All lines below containing the string "bootSel" are to be copied.
'''
-- ==== Sys2Proof/Machine/Boot.lean ====
section
/-!
DEFINITION. Start-up and resets (chapter 17), and the supply and temperature of chapter 18.
-/
namespace Sys2Proof.Machine

/-! Resets (R410 to R413). -/

/-- A device reset begins, from any state but Off. From states without rails it goes by way of the rails. -/
def beginReset (s : State) (cause : Nat) : State :=
  match s.boot.phase with
  | .off => s
  | .rising => { deviceReset s cause with boot.phase := .rising }
  | .moored => { deviceReset s cause with boot.phase := .rising }
  | .parked => { deviceReset s cause with boot.phase := .rising }
  | .cutoff => { deviceReset s cause with boot.phase := .rising }
  | .wakeRising => { deviceReset s cause with boot.phase := .rising }
  | _ => deviceReset s cause

/-! What is measured (R430, R444). -/

/-- VBAT in 25 mV units shown, with the range since the last read. -/
def showVbat (s : State) (v : Nat) : State :=
  let s1 := put s Reg.supplyStatusVbat v
  put (put s1 Reg.vbatRangeVbatMin (min (get s Reg.vbatRangeVbatMin) (min v 4095)))
    Reg.vbatRangeVbatMax (max (get s Reg.vbatRangeVbatMax) (min v 4095))

/-- VBAT stands at `cv` hundredths of a volt: its reading, which is accurate to 2 per cent and free within that, and the flags of
its range. [DEDUCED, log 108] -/
def vbatReads (s : State) (cv : Nat) : State :=
  let lo := divUp (cv * 98) 250
  let d := draw s (max 1 (cv * 102 / 250 + 1 - lo))
  let low := cv < 900
  let high := 6000 < cv
  let s1 := showVbat d.2 (lo + d.1)
  let s2 := putFlag (putFlag s1 Reg.supplyStatusLowVbat low) Reg.supplyStatusHighVbat high
  let s3 := if low then put s2 Reg.supplyEventsLowSeen 1 else s2
  if high then put s3 Reg.supplyEventsHighSeen 1 else s3

/-- A sensor's reading in 0.25 degree units shown, with its peak. -/
def showTemp (s : State) (i : Nat) (t : Int) : State :=
  let s1 := put s (Reg.tempTemp i) (unsigned 11 t)
  if signed 11 (get s (Reg.tempPeak i)) < t then put s1 (Reg.tempPeak i) (unsigned 11 t) else s1

/-- THERM_WARN holds while any sensor reads 140 degrees or more; THERM_SEEN notes that it has set. [DEDUCED, log 108] -/
def thermReads (s : State) : State :=
  let hot := (List.range 4).any fun k => decide (560 ≤ signed 11 (get s (Reg.tempTemp k)))
  let s1 := putFlag s Reg.supplyStatusThermWarn hot
  if hot ∧ !flag s Reg.supplyStatusThermWarn then put s1 Reg.supplyEventsThermSeen 1 else s1

/-- A sensor's first reading: some temperature from 55 degrees below zero to the trip (R443). [DEDUCED, log 108] -/
def tempReads (i : Nat) (s : State) : State :=
  let d := draw s 880
  let t := unsigned 11 ((d.1 : Int) - 220)
  put (put d.2 (Reg.tempTemp i) t) (Reg.tempPeak i) t

/-- Measured values at the release of the switch die (R444): VBAT anywhere from 6 V to 70 V, at which the device operates,
and the temperatures, with the flags that go with them; the ranges start at these readings. [DEDUCED, log 108] -/
def measureAll (s : State) : State :=
  let d := draw s 6401
  let s1 := vbatReads d.2 (600 + d.1)
  let v := min (get s1 Reg.supplyStatusVbat) 4095
  thermReads (forIdx 4 tempReads (put (put s1 Reg.vbatRangeVbatMin v) Reg.vbatRangeVbatMax v))

/-- Is the cold boot in hand a wake: from Parked, or from Moored with its retention lost (R273, R410)? -/
def fromWake (s : State) : Bool := fromParked s || s.boot.cause == 7

/-- The release of the switch die, with what goes out at every wake: the straps are sampled, and memory initialisation starts
(R289, R291, R401, R404). [DEDUCED, log 106] -/
def releaseDie (s : State) (st : Straps) : State :=
  let s1 := { s with boot.phase := .memInit, boot.phaseAt := s.time.now, boot.straps := st, wake.armed := false }
  let s2 := put (put (measureAll s1) Reg.bootStatusCause s.boot.cause) Reg.bootStatusBootSel st.bootSel
  let s3 := putFlag s2 Reg.bootStatusRecovery (!st.recoveryN)
  if fromWake s then wakeOutside s3 else s3

/-- Nothing holds the switch die in reset any longer. -/
def mayRelease (s : State) : Bool := !s.boot.resetPin && !s.boot.thermalHeld

/-- POWER_ON (R401): VBAT is valid, and the always-on domain and the supplies start. [DEDUCED, log 106] -/
def powerOn (s : State) : State :=
  if s.boot.phase = .off then
    putFlag { s with boot.phase := .rising, boot.phaseAt := s.time.now, boot.cause := 0 } Reg.fcStatusFaultN true
  else s

/-- RAILS_GOOD (R401, R410, R434): the switch die is released unless RESET_N or a thermal trip holds it. After a reset
with the rails up this is the end of its 10 us. -/
def railsGood (s : State) (st : Straps) : State :=
  match s.boot.phase with
  | .rising =>
    if mayRelease s then releaseDie s st
    else { s with boot.phase := .inReset, boot.phaseAt := s.time.now }
  | .inReset => if mayRelease s ∧ s.boot.phaseAt + 10000 ≤ s.time.now then releaseDie s st else s
  | _ => s

/-- RESET_N_ASSERT (R410, R411): the pin has been low for `ns`. Less than 100 ns is ignored; from 100 ns to 1 us the
pulse may or may not act; from 1 us on it does. -/
def resetAssert (s : State) (ns : Nat) : State :=
  let act := fun (st : State) => { beginReset st 1 with boot.resetPin := true }
  if ns < 100 then s
  else if 1000 ≤ ns then act s
  else
    let d := draw s 2
    if d.1 = 1 then act d.2 else d.2

/-- RESET_N_RELEASE (R411): the straps count where this releases the switch die (R404). [DEDUCED, log 106] -/
def resetRelease (s : State) (st : Straps) : State :=
  let s1 := { s with boot.resetPin := false }
  if s.boot.phase = .inReset ∧ s.boot.resetPin ∧ !s.boot.thermalHeld then releaseDie s1 st else s1

/-- May this master ask for a software reset (R413)? -/
def resetMay (s : State) (m : Master) : Bool :=
  match m with
  | .sp => true
  | .gc _ => false
  | .host => true
  | .spi => true
  | .dbg => lifeCycle s == 0 || lifeCycle s == 3

/-- May a master ask for a software reset although the control space does not answer it yet: firmware that runs on the safety
pair, and the debug port in the life-cycle states it has (R413)? [DEDUCED, log 29] -/
def resetEarly (s : State) (m : Master) : Bool :=
  !aloft s && resetMay s m && match m with
    | .sp => firmwareRuns s && masterRuns s .sp
    | .dbg => dieRuns s && s.boot.phase != .recovery
    | _ => false

/-- A write of RESET_REQ. -/
def resetWrite (s : State) (m : Master) (w : Nat) : State :=
  if w % 65536 = 0xB007 ∧ resetMay s m then beginReset s 2 else s

/-- RESET_REQ: by a master that the control space answers, or by one that may ask before it does (R413). -/
def resetReq (s : State) (m : Master) (w : Nat) : State :=
  if resetEarly s m then (if masterHeard s m then noteGrant (answer (resetWrite s m w) m .done) 0x10 m else s)
  else accessWrite s m 0x10 fun t => resetWrite t m w

/-! From the release to the image (R402 to R406). -/

/-- Recovery mode is entered (R397, R398): the mailbox's MB_MAGIC, STATUS ready and ENTRY. [DEDUCED, log 106] -/
def enterRecovery (s : State) (entry : Nat) : State :=
  { s with
    boot.phase := .recovery, boot.phaseAt := s.time.now
    mem.bankH := Mem.writeBytes (Mem.writeBytes [] 0 0 (leBytes 4 0x56434552)) 0 0x10 (leBytes 4 0 ++ leBytes 4 entry)
    img.op := none, img.rom := none, img.romVerified := [] }

/-- The slots of the image passes in order (R404). -/
def passOrder (s : State) : List Bool :=
  match s.boot.straps.bootSel.val with
  | 0 => [preferredB s, !preferredB s]
  | 1 => [false]
  | 2 => [true]
  | _ => [preferredB s]

/-- MEMORY_INIT_DONE: every bank, the cell buffer and the verify hold buffer are zero (R402); a failure halts the
switch die (R403); otherwise ROM enters recovery mode (R397) or starts the first image pass. ROM runs on the safety pair: while
that is held nothing follows (R298, R304). [DEDUCED, log 106] -/
def memoryInitDone (s : State) (fail : MemInitFail) : State :=
  if s.boot.phase ≠ .memInit then s
  else match fail with
    | .corePll => put { s with boot.phase := .halted } Reg.bootStatusHalt 1
    | .memory => put { s with boot.phase := .halted } Reg.bootStatusHalt 2
    | .ok =>
      let s1 := showPrefer { s with mem.bankS := [], mem.bankG := [], mem.bankH := [], mem.bankT := [] }
      if s.cpu.spHeld then s1
      else if s.boot.cause = 4 then enterRecovery s1 3
      else if !s.boot.straps.recoveryN then enterRecovery s1 2
      else if lifeCycle s = 4 then enterRecovery s1 1
      else { s1 with boot.phase := .imagePass, boot.phaseAt := s.time.now, boot.passes := passOrder s1 }

/-! The scoresheet at cold boot (R269). -/

/-- The entries of the newest block, and the one before them. -/
def newestEntries (s : State) : Option (List Byte) × List (List Byte) :=
  match s.sheet.entries.getLast? with
  | none => (none, [])
  | some l =>
    (((s.sheet.entries.filter fun e => decide (e.1 / 512 < l.1 / 512)).getLast?).map fun e => e.2,
     (blockEntries s (l.1 / 512)).map fun e => e.2)

/-- Is an entry valid (R267): does its seal verify, and does it chain to the one before it? A BREAK does not.
[DEDUCED, log 96] -/
def entryOk (s : State) (prev : Option (List Byte)) (e : List Byte) : Bool :=
  sealOk s e && (leAt e 24 2 == 0x72 || prev.all fun p => slice e 96 16 == slice (Config.sha256 p) 0 16)

/-- SEQ of the last valid entry of a list, and whether one fails that no valid BREAK follows: a BREAK tells of those before it.
[DEDUCED, log 96] -/
def walkSheet (s : State) : Option (List Byte) → Nat × Bool → List (List Byte) → Nat × Bool
  | _, acc, [] => acc
  | prev, (q, bad), e :: es =>
    if entryOk s prev e then walkSheet s (some e) (leAt e 0 8, bad && leAt e 24 2 != 0x72) es
    else walkSheet s (some e) (q, true) es

/-- Has the region been rolled back: is its newest entry below the newest anchor, or the anchored one another (R269)? -/
def rolledBack (s : State) : Bool :=
  s.otp.anchors.getLast?.any fun a =>
    decide (s.sheet.nextSeq ≤ a.1) || (sheetFind s a.1).any fun e => Config.sha256 e != a.2

/-- A BREAK entry asked of the safety pair. [DEDUCED, log 96] -/
def askBreak (s : State) (q reason : Nat) : State := requestSp s (.sbSeal 0x0072 (leBytes 8 q ++ leBytes 1 reason))

/-- The check of the newest block and the newest anchor (R269). The BREAK entries are the first that the safety pair appends,
once the flash takes writes (R405): after whatever the region holds, with numbers never used (R266).
[DEDUCED, log 96] -/
def checkSheet (s : State) : State :=
  if !slotReady s 3 then s
  else
    let n := newestEntries s
    let r := walkSheet s n.1 ((n.1.map fun e => leAt e 0 8).getD 0, false) n.2
    let s1 := if r.2 then recordFault (askBreak s r.1 1) 0x0033 0 (r.1 % 2 ^ 32) else s
    if rolledBack s then askBreak s1 (s.sheet.nextSeq - 1) 2 else s1

/-! Accepting an image. -/

/-- The tempo generator's first mark: the last multiple of the period (R41). [DESIGN CHOICE, log 40] -/
def markClock (s : State) : State :=
  let w := wcNow s
  { s with time.tempoMark := w - w % (period s : Int) }

/-- The BOOT entry's body (R267). [DEDUCED, log 109] -/
def bootEntry (s : State) : List Byte :=
  leBytes 4 (get s Reg.identPart * 2 ^ 16 + get s Reg.identStepMajor * 2 ^ 8 + get s Reg.identStepMinor) ++
  leBytes 1 (lifeCycle s) ++ leBytes 1 (b2n s.boot.slotB) ++ leBytes 1 s.boot.cause ++ zeros 1 ++ fwDigest s ++
  leBytes 4 (get s Reg.envId)

/-- The FAULT_ESC entry a held safety pair left to the first boot after it (R368, R412). [DEDUCED, log 109] -/
def keptEscalation (s : State) : State :=
  if s.fault.toJournal then
    requestSp { s with fault.toJournal := false } (.sbSeal 0x0050
      (leBytes 2 (get s Reg.fcSafeCode) ++ leBytes 1 (if flag s Reg.fcSafeByEsc then 2 else 3) ++ leBytes 1 3 ++
        leBytes 8 (get s Reg.fcSafeTempo)))
  else s

/-- The vault blob region as a boot reads it (R239, R256): the blocks `damaged` do not read as they were written, and a
save in one of them is lost. [DEDUCED, log 122] -/
def readBlob (s : State) (damaged : List Nat) : State :=
  let s1 := readKeys s damaged
  { s1 with edge.fvSaves := s1.edge.fvSaves.filter fun e => !damaged.contains e.1 }

/-- An image is accepted: its envelope is in force, the vault and the scoresheet are built, and firmware starts. -/
def acceptImage (s : State) (b : Bool) (l : Loaded) : State :=
  let s1 := loadEnvelope { s with boot.slotB := b, boot.spArea := 0, boot.gcArea := 0 } l b
  let s2 := fvRestore (loadKeys s1 0)
  let s3 := put (putFlag s2 Reg.imgStatusInactiveB (!b)) Reg.imgSerial (leAt (slotHeader s b) 0x10 4)
  let s4 := checkSheet (refreshSheet (loadRipcord (checkCoefs (loadPns s3 (fun _ => true) none))))
  let s5 := keptEscalation (journal s4 0x0001 (bootEntry s4))
  markClock { s5 with boot.phase := .starting, boot.phaseAt := s.time.now, boot.passes := [] }
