/-- ENV_SERIAL of a slot's envelope, whatever keys have been revoked since it was checked. [DEDUCED, log 111] -/
def slotSerial (s : State) (b : Bool) : Nat :=
  match slotEnvelope { s with otp.vkRevoked := 0 } b with
  | .ok l => l.serial
  | .error _ => 0

/-- The CASTLING entry (R267). -/
def castlingEntry (s : State) (old : Bool) (result : Nat) : State :=
  journal s 0x0003 (leBytes 1 result ++ zeros 3 ++ leBytes 4 (slotSerial s (!old)) ++ (slotDigest s old).take 16 ++
    (slotDigest s (!old)).take 16)

/-- A castling ends: IDLE, commits are admitted again. -/
def castIdle (s : State) (result : Nat) : State :=
  imgDone (put { s with env.handover := false, img.failDue := none, img.loaded := false } Reg.imgStatusPhase 0) result

/-- GC[2] and GC[3] are reset: what they had open at the host and at semaphores is gone. [DEDUCED, log 111] -/
def resetPartners (s : State) : State :=
  { s with
    host.openReads := SMap.keep s.host.openReads fun c _ => decide (c < 2)
    host.retry := SMap.keep s.host.retry fun c _ => decide (c < 2)
    host.semWait := SMap.keep s.host.semWait fun c _ => decide (c < 2) }

/-- What GC[2] and GC[3] were running starts again, but for the preparation of a handover, which is given up.
[DEDUCED, log 111] -/
def stopPartners (s : State) : State :=
  let prep := fun (j : Job) => j.kind == .castlingPrepare
  let back := (s.jobs.running.filter fun e => decide (3 ≤ e.1) && !prep e.2).map fun e => e.2
  { resetPartners s with
    jobs.queue := back ++ s.jobs.queue.filter fun j => !prep j
    jobs.running := s.jobs.running.filter fun e => decide (e.1 < 3)
    jobs.startedAt := s.jobs.startedAt.filter fun e => decide (e.1 < 3) }

/-- The digest a castling is computing is given up. -/
def dropDigest (s : State) : State := if s.vault.mcj.has digestJob then digestEnd s else s

/-- A castling is abandoned (R396): its handover commit is cancelled, and GC[2] and GC[3] are reset; they take jobs from the next
boundary. [DEDUCED, log 111] -/
def abandon (s : State) (result : Nat) : State :=
  let s0 := stopPartners (dropDigest s)
  let s1 := if get s Reg.commitStatusState = 0 then s0 else commitFail s0 9 0 0
  castlingEntry (bump { castIdle s1 result with img.abandonAt := some (tempoNo s) } Reg.imgStatsAbandoned) s.boot.slotB result

/-- T+0 of the castling: the old firmware moves its jobs onto GC[0] and GC[1]; GC[2] and GC[3] are reset, and the digest of the
new image waits for a SHA-256 core. [DEDUCED, log 111] -/
def castLoad (s : State) : State :=
  digestStart (put (resetPartners (moveJobs s fun c => if c = 3 then 1 else if c = 4 then 2 else c)) Reg.imgStatusPhase 2)

/-- CASTLING_LOAD_DONE: both parts are copied into the other code areas, the digest recomputed. -/
def castlingLoadDone (s : State) (digestsOk : Bool) : State :=
  if !aloft s ∨ castPhase s ≠ 2 ∨ s.img.loaded ∨ !digestMay s then s
  else
    let s1 := copyParts (dropDigest s) (inactiveB s) (1 - s.boot.spArea) (1 - s.boot.gcArea)
    if digestsOk ∧ digestOk s (inactiveB s) then { s1 with img.loaded := true }
    else if s.img.failDue.isSome then s1
    else { s1 with img.failDue := some 13 }

/-- New firmware starts on GC[2] and GC[3], and its handover commit takes a free slot or waits. [DEDUCED, log 111] -/
def castPrepare (s : State) : State :=
  let s1 := put (put s Reg.imgStatusPhase 3) Reg.commitStatusLateCancel 0
  let s2 := { s1 with env.commitAt := 0, env.commitOwner := 0, env.waitStart := tempoNo s }
  match freeSlot s2 with
  | some i => commitBegin s2 i
  | none => bump (put s2 Reg.commitStatusState 2) Reg.commitStatsWaits

/-- A channel whose entry changes at the flip stops: what it has queued is discarded (R394). -/
def stopChan (n : Nat) (s : State) : State :=
  let drop := fun (st : State) (q : QMsg) => releaseMsg (bump st (Reg.chQueueDrops n)) q
  let s1 := (againOf s n).foldl drop (setAgain s n [])
  let s2 := (txqOf s1 n).foldl drop (setTxq s1 n [])
  let s3 := match s2.edge.offered.find n with
    | some q => drop { s2 with edge.offered := s2.edge.offered.del n } q
    | none => s2
  linDrop (put { s3 with edge.joined := s3.edge.joined.filter (· ≠ n) } (Reg.chStatusState n) 0) n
'''
ANSWER AREA:
  let s2 := put (put (measureAll s1) Reg.bootStatusCause s.boot.cause) Reg.bootStatusBootSel st.bootSel
  match s.boot.straps.bootSel.val with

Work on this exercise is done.